## PROBLEM TO WORK ON
Print the range of lines that opens with the line containing "0 none, .pktSerialize" and closes with the last line of the listing. Include both ends; print nothing more.

-------- DATA RECORDS --------

/-- A command leaves the fields it does not use clear (R95). -/
theorem Instr.unusedClear_fields (i : Instr) : i.fields.unusedClear i.op.uses = true := by
  cases i <;> simp [Instr.fields, Instr.op, Op.uses, Fields.unusedClear]

/-- The indices a command uses are below `N_PKT` when the block has its register (R96). -/
theorem Instr.indexClear_fields {p : Params} {i : Instr} (h : i.indexOk p = true) :
    i.fields.indexClear i.op.uses p = true := by
  cases i with
  | pktConstruct | pktDeserialize | readPacket | pktSerialize | pktDestroy | writePacket =>
    have hlt := of_decide_eq_true h
    simp [Fields.indexClear, Instr.fields, Instr.op, Op.uses, hlt]
  | _ => rfl

/-- From the fields of a command the decoder builds the command with the operands of the ports. -/
theorem build_fields (c : Command) (i : Instr) : build i.op i.fields c = .ok (i.withPorts c) := by
  cases i <;> simp [build, Instr.op, Instr.fields, Instr.withPorts]

/-- A command is decoded exactly from its word with its operands on the ports it reads, on a block that has its register. -/
theorem decode_eq_ok_iff {p : Params} {c : Command} {i : Instr} :
    decode p c = .ok i ↔ i.indexOk p = true ∧ c.w0 = i.word ∧ i.withPorts c = i := by
  constructor
  · intro h
    obtain ⟨hidx, hword⟩ := word_of_decode h
    obtain ⟨-, op, -, -, hbuild⟩ := decode_eq_ok.mp h
    exact ⟨hidx, hword, withPorts_of_build hbuild⟩
  · rintro ⟨hidx, hword, hports⟩
    have hfields : Fields.ofWord c.w0 = i.fields := by rw [hword, Fields.ofWord_word]
    rw [decode_eq_ok, hfields]
    exact ⟨i.high_fields, i.op, i.ofCode_fields, ⟨i.unusedClear_fields, i.indexClear_fields hidx⟩,
      (build_fields c i).trans (congrArg _ hports)⟩

/-- The encoder puts every operand on the port it is read from. -/
theorem Instr.withPorts_encode (i : Instr) : i.withPorts (encode i) = i := by
  have hmap {α : Type} (o : Option α) (d : α) : o.map (fun _ => o.getD d) = o := by cases o <;> rfl
  cases i <;> simp [Instr.withPorts, encode, hmap]

/-- Ports that agree where the command's format reads give the same operands (R84). -/
theorem Instr.withPorts_congr {i : Instr} {c c' : Command} (h : Command.SameRead i.format c c') :
    i.withPorts c' = i.withPorts c := by
  obtain ⟨-, hlen, htype, hdata, hcfg⟩ := h
  cases i <;> simp_all [Instr.withPorts, Instr.format]

/-! ### A word that matches a row is the word of a command -/

/-- The fields of `W0` under a mask. -/
def Fields.and (f g : Fields) : Fields :=
  ⟨f.op &&& g.op, f.sel &&& g.sel, f.mode &&& g.mode, f.dv &&& g.dv, f.pd &&& g.pd, f.ps &&& g.ps, f.high &&& g.high⟩

theorem Fields.ofWord_and (v w : Word) : Fields.ofWord (v &&& w) = (Fields.ofWord v).and (Fields.ofWord w) := by
  simp [Fields.ofWord, Fields.and, BitVec.extractLsb'_and]

/-- The command with the operands that stand in the word taken from `f` (R81). -/
def Instr.withFields (f : Fields) : Instr → Instr
  | .bufCreate _ cap => .bufCreate (selOf f.sel) cap
  | .bufUsed _ => .bufUsed (selOf f.sel)
  | .bufWrite _ len _ => .bufWrite (selOf f.sel) len (operand f.dv [])
  | .bufReadFull _ len _ => .bufReadFull (selOf f.sel) len (dvOf f.dv)
  | .bufReadPartial _ len _ => .bufReadPartial (selOf f.sel) len (dvOf f.dv)
  | .bufReadPeek _ len _ => .bufReadPeek (selOf f.sel) len (dvOf f.dv)
  | .bufClear _ => .bufClear (selOf f.sel)
  | .bufDestroy _ => .bufDestroy (selOf f.sel)
  | .pktConstruct _ len type rnd _ => .pktConstruct (idxOf f.pd) len type rnd (operand f.dv [])
  | .pktSerialize _ => .pktSerialize (idxOf f.ps)
  | .pktDeserialize _ len _ => .pktDeserialize (idxOf f.pd) len (operand f.dv [])
  | .pktDestroy _ => .pktDestroy (idxOf f.ps)
  | .instCreate _ => .instCreate (operand f.dv .zero)
  | .instClose => .instClose
  | .writePacket _ => .writePacket (idxOf f.ps)
  | .readPacket _ => .readPacket (idxOf f.pd)

theorem Instr.row_withFields (f : Fields) (i : Instr) : (i.withFields f).row = i.row := by cases i <;> rfl

/-! A mask that leaves a field whole. -/

theorem nibble_and_mask (x : BitVec 4) : x &&& 15#4 = x := by revert x; decide
theorem mode_and_mask (x : BitVec 2) : x &&& 3#2 = x := by revert x; decide
theorem bit_and_mask (x : BitVec 1) : x &&& 1#1 = x := by revert x; decide
theorem high_and_mask (x : BitVec 16) : x &&& 65535#16 = x := by
  have hones : 65535#16 = BitVec.allOnes 16 := by decide
  rw [hones, BitVec.and_allOnes]

/-- The fields of `W0` that a row fixes, all bits set; a free field is 0 (R85). -/
def Instr.fixedFields : Instr → Fields
  | .bufCreate _ _ | .bufUsed _ | .bufClear _ | .bufDestroy _ => ⟨15#4, 0#1, 3#2, 1#1, 15#4, 15#4, 65535#16⟩
  | .bufWrite _ _ _ | .bufReadFull _ _ _ | .bufReadPartial _ _ _ | .bufReadPeek _ _ _ =>
    ⟨15#4, 0#1, 3#2, 0#1, 15#4, 15#4, 65535#16⟩
  | .pktConstruct _ _ _ _ _ | .pktDeserialize _ _ _ => ⟨15#4, 1#1, 3#2, 0#1, 0#4, 15#4, 65535#16⟩
  | .pktSerialize _ | .pktDestroy _ | .writePacket _ => ⟨15#4, 1#1, 3#2, 1#1, 15#4, 0#4, 65535#16⟩
  | .instCreate _ => ⟨15#4, 1#1, 3#2, 0#1, 15#4, 15#4, 65535#16⟩
  | .instClose => ⟨15#4, 1#1, 3#2, 1#1, 15#4, 15#4, 65535#16⟩
  | .readPacket _ => ⟨15#4, 1#1, 3#2, 1#1, 0#4, 15#4, 65535#16⟩

theorem Instr.ofWord_mask (i : Instr) : Fields.ofWord i.row.mask = i.fixedFields := by
  cases i <;> simp only [Instr.row, Instr.fixedFields] <;> decide

/-- Fields that agree with those of a command where its row fixes them are those of the command with its operands taken from
them (R85). -/
theorem Instr.fields_withFields {f : Fields} {i : Instr} (h : f.and i.fixedFields = i.fields.and i.fixedFields) :
    (i.withFields f).fields = f := by
  obtain ⟨op, sel, mode, dv, pd, ps, high⟩ := f
  cases i <;>
    simp [Instr.fields, Instr.fixedFields, Fields.and, nibble_and_mask, mode_and_mask, bit_and_mask, high_and_mask] at h <;>
    simp [Instr.withFields, Instr.fields, h]

/-- A command of each row of R85, with every operand zero. -/
def rowCommands : List Instr :=
  [.bufCreate .input 0, .bufUsed .input, .bufWrite .input 0 none, .bufReadFull .input 0 false,
   .bufReadPartial .input 0 false, .bufReadPeek .input 0 false, .bufClear .input, .bufDestroy .input,
   .pktConstruct 0 0 0 0 none, .pktSerialize 0, .pktDeserialize 0 0 none, .pktDestroy 0,
   .instCreate none, .instClose, .writePacket 0, .readPacket 0]

theorem rowCommands_map_row : rowCommands.map Instr.row = opcodeRows := rfl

--------

## ANSWER SECTION
   .pktConstruct 0 0 0 0 none, .pktSerialize 0, .pktDeserialize 0 0 none, .pktDestroy 0,
   .instCreate none, .instClose, .writePacket 0, .readPacket 0]

theorem rowCommands_map_row : rowCommands.map Instr.row = opcodeRows := rfl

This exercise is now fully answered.